(DATA FOR THE TASK)

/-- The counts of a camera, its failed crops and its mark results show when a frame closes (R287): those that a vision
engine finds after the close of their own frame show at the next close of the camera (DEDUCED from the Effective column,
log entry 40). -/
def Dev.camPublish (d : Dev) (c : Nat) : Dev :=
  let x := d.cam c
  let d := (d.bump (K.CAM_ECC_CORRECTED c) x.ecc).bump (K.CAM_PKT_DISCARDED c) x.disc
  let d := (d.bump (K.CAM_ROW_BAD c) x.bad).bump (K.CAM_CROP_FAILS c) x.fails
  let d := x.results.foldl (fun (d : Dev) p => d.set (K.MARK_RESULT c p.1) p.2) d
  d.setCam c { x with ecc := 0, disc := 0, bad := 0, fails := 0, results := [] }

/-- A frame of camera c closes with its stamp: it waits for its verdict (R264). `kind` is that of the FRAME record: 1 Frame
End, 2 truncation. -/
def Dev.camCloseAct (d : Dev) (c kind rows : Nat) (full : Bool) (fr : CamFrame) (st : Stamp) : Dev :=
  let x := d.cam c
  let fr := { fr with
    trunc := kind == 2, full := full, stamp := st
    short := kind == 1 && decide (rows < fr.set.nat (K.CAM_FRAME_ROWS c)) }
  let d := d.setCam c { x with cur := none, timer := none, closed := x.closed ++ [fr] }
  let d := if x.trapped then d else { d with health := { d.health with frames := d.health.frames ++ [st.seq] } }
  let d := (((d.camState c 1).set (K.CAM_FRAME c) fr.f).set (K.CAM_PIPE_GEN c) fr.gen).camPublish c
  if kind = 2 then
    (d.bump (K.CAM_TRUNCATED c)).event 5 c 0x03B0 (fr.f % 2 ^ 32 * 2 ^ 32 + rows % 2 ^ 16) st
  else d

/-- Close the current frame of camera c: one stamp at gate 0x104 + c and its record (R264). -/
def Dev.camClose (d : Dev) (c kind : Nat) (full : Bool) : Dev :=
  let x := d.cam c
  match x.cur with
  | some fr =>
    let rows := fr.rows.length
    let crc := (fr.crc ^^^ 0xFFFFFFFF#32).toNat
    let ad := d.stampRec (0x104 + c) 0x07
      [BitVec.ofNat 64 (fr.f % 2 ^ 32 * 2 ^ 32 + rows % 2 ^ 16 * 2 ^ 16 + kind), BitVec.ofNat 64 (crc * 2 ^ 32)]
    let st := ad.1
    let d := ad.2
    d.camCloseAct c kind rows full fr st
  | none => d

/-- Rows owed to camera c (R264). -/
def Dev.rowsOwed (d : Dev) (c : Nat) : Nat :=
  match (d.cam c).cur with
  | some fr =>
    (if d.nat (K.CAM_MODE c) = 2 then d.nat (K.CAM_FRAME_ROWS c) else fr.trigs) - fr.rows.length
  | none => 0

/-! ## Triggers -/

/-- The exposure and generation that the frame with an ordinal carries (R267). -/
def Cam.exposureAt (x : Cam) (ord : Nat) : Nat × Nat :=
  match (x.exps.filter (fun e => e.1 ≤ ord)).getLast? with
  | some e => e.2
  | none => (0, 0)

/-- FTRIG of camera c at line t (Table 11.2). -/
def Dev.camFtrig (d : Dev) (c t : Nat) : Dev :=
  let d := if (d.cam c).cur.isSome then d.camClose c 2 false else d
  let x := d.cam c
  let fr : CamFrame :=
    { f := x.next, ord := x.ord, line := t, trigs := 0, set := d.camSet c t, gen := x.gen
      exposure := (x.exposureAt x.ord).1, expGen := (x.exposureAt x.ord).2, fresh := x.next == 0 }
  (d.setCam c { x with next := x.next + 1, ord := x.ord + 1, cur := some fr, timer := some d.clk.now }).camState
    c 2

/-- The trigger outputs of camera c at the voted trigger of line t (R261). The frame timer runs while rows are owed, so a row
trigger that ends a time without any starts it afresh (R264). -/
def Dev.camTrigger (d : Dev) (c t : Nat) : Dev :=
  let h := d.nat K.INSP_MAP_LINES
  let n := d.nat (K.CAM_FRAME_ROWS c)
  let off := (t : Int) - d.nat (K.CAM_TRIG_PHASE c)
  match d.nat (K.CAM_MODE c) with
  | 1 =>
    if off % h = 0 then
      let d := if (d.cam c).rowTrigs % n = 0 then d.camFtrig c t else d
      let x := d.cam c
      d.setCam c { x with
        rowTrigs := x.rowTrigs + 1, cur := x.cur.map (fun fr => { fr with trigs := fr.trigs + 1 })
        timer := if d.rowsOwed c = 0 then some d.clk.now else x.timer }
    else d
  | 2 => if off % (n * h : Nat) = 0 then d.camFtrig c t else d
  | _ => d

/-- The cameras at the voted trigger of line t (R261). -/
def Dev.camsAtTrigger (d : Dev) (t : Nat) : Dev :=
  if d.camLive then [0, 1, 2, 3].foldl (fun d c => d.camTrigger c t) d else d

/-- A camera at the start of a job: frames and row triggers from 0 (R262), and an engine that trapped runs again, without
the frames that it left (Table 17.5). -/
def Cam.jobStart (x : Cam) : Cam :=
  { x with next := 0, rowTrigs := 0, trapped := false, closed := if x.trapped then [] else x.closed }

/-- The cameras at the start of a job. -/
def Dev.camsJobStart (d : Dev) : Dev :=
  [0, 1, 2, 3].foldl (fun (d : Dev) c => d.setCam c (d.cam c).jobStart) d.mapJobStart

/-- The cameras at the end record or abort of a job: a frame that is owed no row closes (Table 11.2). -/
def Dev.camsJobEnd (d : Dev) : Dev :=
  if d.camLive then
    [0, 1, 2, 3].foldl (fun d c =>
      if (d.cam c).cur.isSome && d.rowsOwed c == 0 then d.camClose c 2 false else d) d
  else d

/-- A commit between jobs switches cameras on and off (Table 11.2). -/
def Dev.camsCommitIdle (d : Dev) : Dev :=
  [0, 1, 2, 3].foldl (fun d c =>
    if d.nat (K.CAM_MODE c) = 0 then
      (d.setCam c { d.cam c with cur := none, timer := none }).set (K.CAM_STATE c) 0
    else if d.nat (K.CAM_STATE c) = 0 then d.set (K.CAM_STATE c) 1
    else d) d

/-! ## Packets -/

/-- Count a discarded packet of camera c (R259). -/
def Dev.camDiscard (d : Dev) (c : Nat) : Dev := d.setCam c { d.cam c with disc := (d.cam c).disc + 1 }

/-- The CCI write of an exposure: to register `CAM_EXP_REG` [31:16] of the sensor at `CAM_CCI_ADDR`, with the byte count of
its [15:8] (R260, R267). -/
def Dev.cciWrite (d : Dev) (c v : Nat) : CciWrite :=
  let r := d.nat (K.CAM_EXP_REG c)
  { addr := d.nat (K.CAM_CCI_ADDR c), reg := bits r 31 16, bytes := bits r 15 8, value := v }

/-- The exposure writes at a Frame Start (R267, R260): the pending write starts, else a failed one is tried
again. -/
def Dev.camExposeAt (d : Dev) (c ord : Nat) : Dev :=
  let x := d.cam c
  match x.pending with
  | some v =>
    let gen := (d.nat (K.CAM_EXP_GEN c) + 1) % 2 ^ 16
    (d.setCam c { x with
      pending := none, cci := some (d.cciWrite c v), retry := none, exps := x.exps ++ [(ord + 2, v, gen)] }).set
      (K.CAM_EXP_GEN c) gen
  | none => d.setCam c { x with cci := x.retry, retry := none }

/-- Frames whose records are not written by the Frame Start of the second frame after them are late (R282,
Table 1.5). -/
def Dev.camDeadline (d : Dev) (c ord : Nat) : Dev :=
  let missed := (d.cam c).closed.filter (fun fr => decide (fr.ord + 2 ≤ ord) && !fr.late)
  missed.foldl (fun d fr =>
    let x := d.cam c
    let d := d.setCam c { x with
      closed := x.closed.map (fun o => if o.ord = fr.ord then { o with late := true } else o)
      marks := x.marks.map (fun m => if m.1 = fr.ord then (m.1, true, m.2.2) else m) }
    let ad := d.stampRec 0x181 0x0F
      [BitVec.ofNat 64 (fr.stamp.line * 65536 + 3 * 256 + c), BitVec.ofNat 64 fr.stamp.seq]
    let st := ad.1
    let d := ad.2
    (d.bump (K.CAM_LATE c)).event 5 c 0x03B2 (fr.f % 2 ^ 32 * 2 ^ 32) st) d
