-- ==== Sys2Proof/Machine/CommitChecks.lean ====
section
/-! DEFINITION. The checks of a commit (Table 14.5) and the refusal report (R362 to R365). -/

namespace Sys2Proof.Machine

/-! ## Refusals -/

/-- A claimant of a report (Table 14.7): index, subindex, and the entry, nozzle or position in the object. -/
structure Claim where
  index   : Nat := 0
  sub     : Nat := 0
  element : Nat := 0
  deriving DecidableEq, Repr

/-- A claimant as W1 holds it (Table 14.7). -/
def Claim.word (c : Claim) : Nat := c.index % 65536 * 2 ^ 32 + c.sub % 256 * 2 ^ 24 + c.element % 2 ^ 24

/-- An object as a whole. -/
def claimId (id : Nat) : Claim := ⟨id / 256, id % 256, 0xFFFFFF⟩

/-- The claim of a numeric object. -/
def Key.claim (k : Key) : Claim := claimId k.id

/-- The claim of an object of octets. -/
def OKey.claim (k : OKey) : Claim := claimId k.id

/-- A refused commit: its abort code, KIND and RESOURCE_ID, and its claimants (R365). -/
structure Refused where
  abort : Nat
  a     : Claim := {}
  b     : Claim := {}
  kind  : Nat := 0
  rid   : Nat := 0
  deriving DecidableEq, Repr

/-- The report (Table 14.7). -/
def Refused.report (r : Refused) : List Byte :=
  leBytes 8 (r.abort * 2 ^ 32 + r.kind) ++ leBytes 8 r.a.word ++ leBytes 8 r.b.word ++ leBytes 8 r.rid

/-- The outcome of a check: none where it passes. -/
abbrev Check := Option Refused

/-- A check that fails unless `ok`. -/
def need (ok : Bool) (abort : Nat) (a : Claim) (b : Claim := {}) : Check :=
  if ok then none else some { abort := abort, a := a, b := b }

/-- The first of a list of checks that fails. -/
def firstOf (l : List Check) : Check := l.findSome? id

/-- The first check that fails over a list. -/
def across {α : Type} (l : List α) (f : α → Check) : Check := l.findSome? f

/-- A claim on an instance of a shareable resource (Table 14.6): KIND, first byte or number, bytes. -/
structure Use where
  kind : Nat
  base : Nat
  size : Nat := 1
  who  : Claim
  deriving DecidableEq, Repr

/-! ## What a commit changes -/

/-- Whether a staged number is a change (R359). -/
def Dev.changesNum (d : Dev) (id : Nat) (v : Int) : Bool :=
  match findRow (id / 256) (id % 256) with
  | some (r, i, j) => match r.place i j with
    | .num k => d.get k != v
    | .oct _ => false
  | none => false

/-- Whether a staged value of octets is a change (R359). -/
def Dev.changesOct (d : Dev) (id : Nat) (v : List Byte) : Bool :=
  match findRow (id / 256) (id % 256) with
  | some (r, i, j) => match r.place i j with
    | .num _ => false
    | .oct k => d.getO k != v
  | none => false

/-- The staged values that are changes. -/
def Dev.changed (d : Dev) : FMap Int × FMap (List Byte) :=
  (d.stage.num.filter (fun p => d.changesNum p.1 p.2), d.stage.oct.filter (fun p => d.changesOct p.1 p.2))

(End DATA FOR THE TASK)

## THE PROBLEM
If a line in the entries above holds "failed", include it in the count; report nothing but the resulting number.

## TASK RESULT
2